== ASSIGNMENT ==
Using the word "memberList" as the filter, copy each matching line from the records.

Entries taken from a collection
/-- REGION_CREATE, REGION_REVOKE, REGION_DESTROY, REGION_QUERY, REGION_INVALIDATE, FAULT_RING_CREATE, FAULT_RING_DESTROY, PAGE_RESOLVE and
XLT_CONFIG, taken with parameters that their rules accept, have their own effect and end OK (R281 to R286, R295, R296, R299, R301, R309). -/
def Obligations.RegionCommandsComplete : Prop :=
  ∀ (s : State) (fn : Nat) (c : Cmd), let p := c.params
    (∀ (r : Region) (i : Nat), Serves s fn 0x0300 c → regionCreateOk p = true → newRegion p = r →
      (if fn = 0 then enabledFn s r.fn else r.fn == fn) = true → regionFits s r = true → longestFree s = some i →
      exec (.regionCreate fn) s = .next (completed s (mirror
        { s with xlt := { s.xlt with regions := fmSet s.xlt.regions i r, freed := fmErase s.xlt.freed i } }
        (.region i (regionCfg (genOf s i) r))) fn c (leBytes 4 (keyOf s i) ++ leBytes 4 0))) ∧
    (∀ (i : Nat) (r : Region) (u t v : State) (st : Nat), Serves s fn 0x0301 c → zeroAt p 4 4 = true →
      namedRegion s fn (numAt p 0 4) = .inl (i, r) → revokeStalls (revokeIndex s i) i = u →
      mirror u (.region i (regionCfg (genOf u i) r)) = t → t.twn.gate.any (fun g => accesses t fn (some i) g.2) = false →
      endAccesses t fn (some i) false = (v, st) →
      exec (.regionRevoke fn) s = .next (conclude s (finish v fn c st (if st = stOk then leBytes 4 (keyOf u i) ++ leBytes 4 0 else [])
        0))) ∧
    (∀ (i : Nat) (r : Region) (u t : State), Serves s fn 0x0301 c → zeroAt p 4 4 = true →
      namedRegion s fn (numAt p 0 4) = .inl (i, r) → revokeStalls (revokeIndex s i) i = u →
      mirror u (.region i (regionCfg (genOf u i) r)) = t → t.twn.gate.any (fun g => accesses t fn (some i) g.2) = true →
      exec (.regionRevoke fn) s = .next (awaits s t fn c (.accesses (some i) false (leBytes 4 (keyOf u i) ++ leBytes 4 0)))) ∧
    (∀ (i : Nat) (r : Region) (t v : State) (st : Nat), Serves s fn 0x0302 c → zeroAt p 4 4 = true →
      namedRegion s fn (numAt p 0 4) = .inl (i, r) → revokeStalls (revokeIndex s i) i = t →
      t.twn.gate.any (fun g => accesses t fn (some i) g.2) = false → endAccesses t fn (some i) true = (v, st) →
      exec (.regionDestroy fn) s = .next (conclude s (finish v fn c st [] 0))) ∧
    (∀ (i : Nat) (r : Region) (t : State), Serves s fn 0x0302 c → zeroAt p 4 4 = true → namedRegion s fn (numAt p 0 4) = .inl (i, r) →
      revokeStalls (revokeIndex s i) i = t → t.twn.gate.any (fun g => accesses t fn (some i) g.2) = true →
      exec (.regionDestroy fn) s = .next (awaits s t fn c (.accesses (some i) true []))) ∧
    (∀ (i : Nat) (r : Region), Serves s fn 0x0303 c → zeroAt p 4 4 = true → namedRegion s fn (numAt p 0 4) = .inl (i, r) →
      exec (.regionQuery fn) s = .next (completed s s fn c (headerBytes s i r ++ padTo 256 (r.segs.flatMap segBytes)))) ∧
    (∀ (i : Nat) (r : Region) (t v : State) (st : Nat), Serves s fn 0x0304 c → byteAt p 4 = 0 → zeroAt p 5 3 = true →
      numAt p 8 8 + numAt p 16 8 ≤ 2 ^ 48 → namedRegion s fn (numAt p 0 4) = .inl (i, r) →
      bump (dropCache s i (fun e => numAt p 16 8 = 0 || cachedIn r (numAt p 8 8) (numAt p 16 8) e)) 296 = t →
      t.twn.gate.any (fun g => accesses t fn (some i) g.2) = false → endAccesses t fn (some i) false = (v, st) →
      exec (.regionInvalidate fn) s = .next (conclude s (finish v fn c st [] 0))) ∧
    (∀ (i : Nat) (r : Region) (t : State), Serves s fn 0x0304 c → byteAt p 4 = 0 → zeroAt p 5 3 = true →
      numAt p 8 8 + numAt p 16 8 ≤ 2 ^ 48 → namedRegion s fn (numAt p 0 4) = .inl (i, r) →
      bump (dropCache s i (fun e => numAt p 16 8 = 0 || cachedIn r (numAt p 8 8) (numAt p 16 8) e)) 296 = t →
      t.twn.gate.any (fun g => accesses t fn (some i) g.2) = true →
      exec (.regionInvalidate fn) s = .next (awaits s t fn c (.accesses (some i) false []))) ∧
    (∀ (t v : State) (st : Nat), Serves s fn 0x0304 c → byteAt p 4 = 1 → zeroAt p 5 3 = true →
      bump (s.xlt.regions.foldl (fun s kv => if kv.2.fn = fn then dropCache s kv.1 (fun _ => true) else s) s) 296 = t →
      t.twn.gate.any (fun g => accesses t fn none g.2) = false → endAccesses t fn none false = (v, st) →
      exec (.regionInvalidate fn) s = .next (conclude s (finish v fn c st [] 0))) ∧
    (∀ (t : State), Serves s fn 0x0304 c → byteAt p 4 = 1 → zeroAt p 5 3 = true →
      bump (s.xlt.regions.foldl (fun s kv => if kv.2.fn = fn then dropCache s kv.1 (fun _ => true) else s) s) 296 = t →
      t.twn.gate.any (fun g => accesses t fn none g.2) = true →
      exec (.regionInvalidate fn) s = .next (awaits s t fn c (.accesses none false []))) ∧
    (∀ (r : FaultRing) (u : State), Serves s fn 0x0305 c → 6 ≤ byteAt p 0 → byteAt p 0 ≤ 16 → zeroAt p 1 7 = true →
      numAt p 8 8 % 4096 = 0 → numAt p 16 8 % 4 = 0 → faultRingOf s fn = none →
      (onPartner s && (fmFind s.twn.mirror.faultRings fn).isSome) = false → newFaultRing p = r → initFaultRing s fn r = (u, true) →
      exec (.faultRingCreate fn) s = .next (completed s (mirror (setFaultRing u fn r) (.faultRing fn r.base r.log2 r.cons)) fn c [])) ∧
    (∀ (u : State), Serves s fn 0x0306 c → faultRingOf s fn ≠ none → zeroAt p 0 8 = true →
      u = { s with xlt := { s.xlt with faultRings := fmErase s.xlt.faultRings fn } } →
      exec (.faultRingDestroy fn) s = .next (completed s
        (mirror ((u.xlt.stalls.filter (fun x => x.fn == fn && x.seq.isNone)).foldl (fun s x => failStall s x stTranslation) u)
            (.faultRingGone fn)) fn c [])) ∧
    (∀ (x : Stall), Serves s fn 0x0307 c → byteAt p 4 ≤ 1 → zeroAt p 5 3 = true →
      s.xlt.stalls.find? (fun x => x.fn == fn && x.seq == some (numAt p 0 4)) = some x →
      exec (.pageResolve fn) s = .next (completed s (if byteAt p 4 = 0 then retryStall s x else failStall s x stTranslation) fn c [])) ∧
    (Serves s fn 0x0308 c → byteAt p 2 ≤ 3 → zeroAt p 3 5 = true → (bitAt (byteAt p 2) 1 && decide (byteAt p 1 > 1)) = false →
      (byteAt p 2 != 0 && isExpert s 0x0A) = false →
      exec (.xltConfig fn) s = .next (completed s
        { s with
          xlt := { s.xlt with
              localTimeout := if bitAt (byteAt p 2) 0 then byteAt p 0 else s.xlt.localTimeout,
              tgtEn := if bitAt (byteAt p 2) 1 then byteAt p 1 == 1 else s.xlt.tgtEn } } fn c []))
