-- ==== Sys2Proof/Laws/State.lean ====
section
/-! SUPPORT. One lemma per named update and per field of the state: what it leaves, and what it sets. -/

namespace Sys2Proof.Machine

/-! ### setAdm -/

@[simp] theorem setAdm_brd (s : State) (fn : Nat) (a : AdmQ) : (setAdm s fn a).brd = s.brd := rfl
@[simp] theorem setAdm_cus (s : State) (fn : Nat) (a : AdmQ) : (setAdm s fn a).cus = s.cus := rfl
@[simp] theorem setAdm_mon (s : State) (fn : Nat) (a : AdmQ) : (setAdm s fn a).mon = s.mon := rfl
@[simp] theorem setAdm_hif (s : State) (fn : Nat) (a : AdmQ) : (setAdm s fn a).hif = s.hif := rfl
@[simp] theorem setAdm_rings (s : State) (fn : Nat) (a : AdmQ) : (setAdm s fn a).rings = s.rings := rfl
@[simp] theorem setAdm_rgl (s : State) (fn : Nat) (a : AdmQ) : (setAdm s fn a).rgl = s.rgl := rfl
@[simp] theorem setAdm_mvt (s : State) (fn : Nat) (a : AdmQ) : (setAdm s fn a).mvt = s.mvt := rfl
@[simp] theorem setAdm_epo (s : State) (fn : Nat) (a : AdmQ) : (setAdm s fn a).epo = s.epo := rfl
@[simp] theorem setAdm_lne (s : State) (fn : Nat) (a : AdmQ) : (setAdm s fn a).lne = s.lne := rfl
@[simp] theorem setAdm_stk (s : State) (fn : Nat) (a : AdmQ) : (setAdm s fn a).stk = s.stk := rfl
@[simp] theorem setAdm_sch (s : State) (fn : Nat) (a : AdmQ) : (setAdm s fn a).sch = s.sch := rfl
@[simp] theorem setAdm_xlt (s : State) (fn : Nat) (a : AdmQ) : (setAdm s fn a).xlt = s.xlt := rfl
@[simp] theorem setAdm_ctx (s : State) (fn : Nat) (a : AdmQ) : (setAdm s fn a).ctx = s.ctx := rfl
@[simp] theorem setAdm_pal (s : State) (fn : Nat) (a : AdmQ) : (setAdm s fn a).pal = s.pal := rfl
@[simp] theorem setAdm_cat (s : State) (fn : Nat) (a : AdmQ) : (setAdm s fn a).cat = s.cat := rfl
@[simp] theorem setAdm_car (s : State) (fn : Nat) (a : AdmQ) : (setAdm s fn a).car = s.car := rfl
@[simp] theorem setAdm_mov (s : State) (fn : Nat) (a : AdmQ) : (setAdm s fn a).mov = s.mov := rfl
@[simp] theorem setAdm_twn (s : State) (fn : Nat) (a : AdmQ) : (setAdm s fn a).twn = s.twn := rfl
@[simp] theorem setAdm_rgs (s : State) (fn : Nat) (a : AdmQ) : (setAdm s fn a).rgs = s.rgs := rfl
@[simp] theorem setAdm_tap (s : State) (fn : Nat) (a : AdmQ) : (setAdm s fn a).tap = s.tap := rfl
@[simp] theorem setAdm_host (s : State) (fn : Nat) (a : AdmQ) : (setAdm s fn a).host = s.host := rfl
@[simp] theorem setAdm_hostErr (s : State) (fn : Nat) (a : AdmQ) : (setAdm s fn a).hostErr = s.hostErr := rfl
@[simp] theorem setAdm_drawn (s : State) (fn : Nat) (a : AdmQ) : (setAdm s fn a).drawn = s.drawn := rfl
@[simp] theorem setAdm_justSet (s : State) (fn : Nat) (a : AdmQ) : (setAdm s fn a).justSet = s.justSet := rfl
@[simp] theorem setAdm_inReset (s : State) (fn : Nat) (a : AdmQ) : (setAdm s fn a).inReset = s.inReset := rfl
@[simp] theorem setAdm_pending (s : State) (fn : Nat) (a : AdmQ) : (setAdm s fn a).pending = s.pending := rfl
@[simp] theorem setAdm_same (s : State) (fn : Nat) (a : AdmQ) : admOf (setAdm s fn a) fn = a := by simp [admOf, setAdm]
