-- ==== Sys2Proof/Tests/Slice0.lean ====
section
/-! SUPPORT. States that meet the hypotheses of every statement, ill-formed commands that the checks refuse, and the spec's worked
examples. -/

open Sys2Proof.Machine

namespace Sys2Proof.Tests

/-! ### Small states -/

/-- A device that runs, its Curator READY. -/
def up : State := { State.reset with
  inReset := false, cur := { State.reset.cur with ready := true, cores := [true, true, true, true] },
  hif := { State.reset.hif with half0 := { State.reset.hif.half0 with up := true } } }

/-- A command as the Curator has taken it. -/
def cmdOf (op : Nat) (params : List Byte) : Cmd :=
  { index := 0, opcode := op, tag := 0, event := false, params := params, respAddr := 0, respLen := 0, tDoorbell := 0, tTaken := 0,
    slotAddr := 0 }

/-- The running device, which has taken a command from a function's admin queue. -/
def srvOn (s : State) (fn op : Nat) (params : List Byte) : State :=
  setAdm s fn { enable := true, st := .busy, cmd := some (cmdOf op params) }

def srv (fn op : Nat) (params : List Byte) : State := srvOn up fn op params

/-- An event ring of vector 0. -/
def ring0 : EvRing := { base := 4096, log2 := 6, vector := 0, modNs := 0, consAddr := 8192, statusAddr := 8200 }

/-- The physical function's memory may be accessed. -/
def open0 (s : State) : State := setFn s 0 (fun f => { f with present := true, bme := true })

/-- Event ring 0 of the physical function exists, and its memory may be accessed. -/
def rungs (s : State) : State := open0 (setRing s 0 ring0)

/-- Parameters of QUEUE_CREATE for queue 0. -/
def qcParams : List Byte :=
  [0, 0, 0, 0, 0, 6, 0, 0, 0, 0, 0, 0, 0, 0, 0, 0] ++ leBytes 8 65536 ++ leBytes 8 131072 ++ leBytes 8 131076 ++ leBytes 8 135168
    ++ [6, 0, 0, 0, 0, 0, 0, 0] ++ leBytes 8 131080

/-- Parameters of REGION_CREATE: one direct segment of 4,096 bytes with every right. -/
def rcParams : List Byte := leBytes 64 1 ++ leBytes 32 (4096 * 2 ^ 64 + 65536 * 2 ^ 128 + 0x3F * 2 ^ 194)

/-- Region 1: 4,096 bytes at address 65,536. -/
def region1 : Region :=
  { fn := 0, remote := false, ptRoot := 0,
    segs := [{ offset := 0, length := 4096, base := 65536, type := 0, rights := 0x3F, early := false, device := false }] }

def withRegion (s : State) : State := { s with xlt := { s.xlt with regions := [(1, region1)] } }

def frParams : List Byte := [6, 0, 0, 0, 0, 0, 0, 0] ++ leBytes 8 4096 ++ leBytes 8 8192

def stall3 : Stall := { who := .copy 7, fn := 0, q := 0, seq := some 3, since := 0, key := 256, access := 0, level := 0, va := 0, time := 0, isLocal := false }

/-- Context 0 is READY, in a machine of 4 devices in each dimension. -/
def ready0 (s : State) : State := setCtx { s with mvt := { s.mvt with shape := [3, 3, 3, 3, 3, 3] } } 0 { st := .ready }

def ccParams : List Byte := [0, 0, 1, 0, 2, 0, 0, 0, 7, 0, 0, 0, 0, 0, 0, 0]

def epParams : List Byte :=
  [3, 0, 0, 6, 0, 0, 0, 0, 4, 0, 0, 0, 4, 0, 0, 0, 4, 0, 0, 0, 0, 0, 0, 0] ++ leBytes 8 4096 ++ leBytes 8 16384

def ep3 : Endpoint := newEndpoint epParams

def withEp (s : State) : State := setEp s 3 ep3

def shParams : List Byte := [0, 1, 3, 15, 200, 0, 0, 0, 9, 0, 0, 0, 0, 0, 0, 0]

def poParams : List Byte := [0, 0, 1, 7, 200, 0, 0, 0, 9, 0, 0, 0, 0, 0, 0, 0]

def readyCtx : Ctx := { st := .ready }

/-- Context 0 of `ready0`, closed by a CONN_RESET. -/
def closed0 : State := closeConn (ready0 (srv 0 0x0203 [0, 0, 0, 0, 0, 0, 0, 0])) 0

/-- Context 0, taken by a CONN_CREATE. -/
def taken0 : State := takeContext (srv 0 0x0200 [0, 0, 0, 0, 0, 0, 0, 0]) 0 readyCtx

/-- Members 0 and 1 of a group, at coordinates 0 and 1. -/
def memberList : List Byte := [0, 0, 0, 0, 0, 0, 0, 0, 1, 0, 0, 0, 0, 0, 0, 0]

/-- GROUP_CREATE of group 7, as rank 0 of 2, with the queue 0 of group 0; its list is at address 4,096. -/
def gcParams : List Byte :=
  leBytes 4 7 ++ leBytes 4 0 ++ leBytes 4 2 ++ [0, 0, 0, 0] ++ leBytes 4 0 ++ [0, 0, 0, 0] ++ leBytes 4 (crc32c memberList) ++ leBytes 4 0
    ++ leBytes 8 4096

def shaped (s : State) : State := { s with mvt := { s.mvt with shape := [3, 3, 3, 3, 3, 3] } }

def withList (s : State) : State :=
  setQueue { shaped (open0 s) with host := memWrite [] 4096 memberList } 0 { st := .active }

def gcRead : State := (hostRead (withList (srv 0 0x0500 gcParams)) 0 4096 16).1

/-- Group 7 is active under handle 4; its root is another device. -/
def group4 : CarGroup := { st := .active, id := 7, member := true, list := [(1, 0), (0, 0)], size := 2, rank := 1, root := 1 }

def withGroup (s : State) : State := setCar (shaped s) 4 group4

def sched5 : Schedule := { id := 5, epoch := 9, participants := 1, base := 0, flows := [], windows := [] }

def binding9 : Binding := { flow := 9, spill := false, queue := 1 }

/-- Lock group 0 is configured. -/
def cfg0 (s : State) : State := { s with pal := { s.pal with groups := [(0, { configured := true })] } }

/-- The word lock at address 8 of the physical function's memory, for its requester 1. -/
def word8 : WordLock := { space := 1, fn := 0, addr := 8, id := 1 }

== WRITTEN ANSWER ==
def memberList : List Byte := [0, 0, 0, 0, 0, 0, 0, 0, 1, 0, 0, 0, 0, 0, 0, 0]
  leBytes 4 7 ++ leBytes 4 0 ++ leBytes 4 2 ++ [0, 0, 0, 0] ++ leBytes 4 0 ++ [0, 0, 0, 0] ++ leBytes 4 (crc32c memberList) ++ leBytes 4 0
  setQueue { shaped (open0 s) with host := memWrite [] 4096 memberList } 0 { st := .active }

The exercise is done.